Para alcançar a mistura desejada, todas as frequências devem estar devidamente equilibradas. Embora existam certos parâmetros de frequência com os quais podemos trabalhar, esta área ainda é subjetiva. Os nossos ouvidos podem enganar-nos, dependendo da gama de frequências que percebem. À medida que envelhecemos, o mascaramento de frequências torna-se mais perceptível para a nossa audição. Esta é outra razão pela qual as representações visuais de volume integrado, níveis de pico e volume médio são tão importantes.

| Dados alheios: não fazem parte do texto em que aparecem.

-- ==== Sys2Proof/Machine/Dispatch.lean ====
section
/-! DEFINITION. The dispatch: one arm per constructor of Instr, in the order of the opcode table. -/

namespace Sys2Proof.Machine

def exec (i : Instr) (s : State) : Host.Outcome State Fault Refusal :=
  match i with
  | .badMarker m st l => Sys2Proof.Machine.execBadMarker m st l s
  | .badStatus m st l => Sys2Proof.Machine.execBadStatus m st l s
  | .reqAck m => Sys2Proof.Machine.execReqAck m s
  | .badFunc m f args => Sys2Proof.Machine.execBadFunc m f args s
  | .badCount m f args => Sys2Proof.Machine.execBadCount m f args s
  | .reqCount m => Sys2Proof.Machine.execReqCount m s
  | .reqNames m id slot => Sys2Proof.Machine.execReqNames m id slot s
  | .reqUser m f args => Sys2Proof.Machine.execReqUser m f args s
  | .rspStatus m st => Sys2Proof.Machine.execRspStatus m st s
  | .rspData m st payload => Sys2Proof.Machine.execRspData m st payload s
  | .rbCount b => Sys2Proof.Machine.execRbCount b s
  | .rbPush b v => Sys2Proof.Machine.execRbPush b v s
  | .rbPop b => Sys2Proof.Machine.execRbPop b s
  | .rbEmpty b => Sys2Proof.Machine.execRbEmpty b s
  | .rbPeek b k => Sys2Proof.Machine.execRbPeek b k s
  | .rbFlush b => Sys2Proof.Machine.execRbFlush b s
  | .tryReceive => Sys2Proof.Machine.execTryReceive s
  | .rxService => Sys2Proof.Machine.execRxService s
  | .tryTransmit => Sys2Proof.Machine.execTryTransmit s
  | .txService => Sys2Proof.Machine.execTxService s
  | .enqueueOutbound v => Sys2Proof.Machine.execEnqueueOutbound v s
  | .parseService => Sys2Proof.Machine.execParseService s
  | .headerStep => Sys2Proof.Machine.execHeaderStep s
  | .payloadStep => Sys2Proof.Machine.execPayloadStep s
  | .tableBuild => Sys2Proof.Machine.execTableBuild s
  | .name id slot => Sys2Proof.Machine.execName id slot s
  | .requiredBytes id => Sys2Proof.Machine.execRequiredBytes id s
  | .count => Sys2Proof.Machine.execCount s
  | .invoke id offset => Sys2Proof.Machine.execInvoke id offset s
  | .send payload length status => Sys2Proof.Machine.execSend payload length status s
  | .sendString bytes => Sys2Proof.Machine.execSendString bytes s
  | .sendStatus status => Sys2Proof.Machine.execSendStatus status s
  | .wdCheck => Sys2Proof.Machine.execWdCheck s
  | .wdTick => Sys2Proof.Machine.execWdTick s
  | .wdHeartbeat => Sys2Proof.Machine.execWdHeartbeat s
  | .stop => Sys2Proof.Machine.execStop s
  | .wdSetTimeout t => Sys2Proof.Machine.execWdSetTimeout t s
  | .coreStep => Sys2Proof.Machine.execCoreStep s
  | .envRxArrive v => Sys2Proof.Machine.execEnvRxArrive v s
  | .envTxReady r => Sys2Proof.Machine.execEnvTxReady r s

end Sys2Proof.Machine
end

A importância da gama dinâmica

Um compressor é projetado para controlar a gama dinâmica da sua faixa. Muitas pessoas não sabem que compressão é a abreviação de “compressão da gama dinâmica”. Os compressores são frequentemente usados para controlar o nível de pico de um sinal de áudio, o que ajuda a controlar o nível médio na gama dinâmica. Apesar do desejo de maximizar a gama dinâmica, não existe uma regra universal para todas as faixas.

Outro aspeto da gama dinâmica é a disposição espacial dos sons numa faixa. Graças aos nossos dois ouvidos, podemos determinar a localização geral ou exata de uma fonte sonora. Isto tem um impacto significativo na produção musical e na gama dinâmica da faixa. A disposição espacial dos sons no áudio afeta diretamente a perceção do som pelo ouvinte.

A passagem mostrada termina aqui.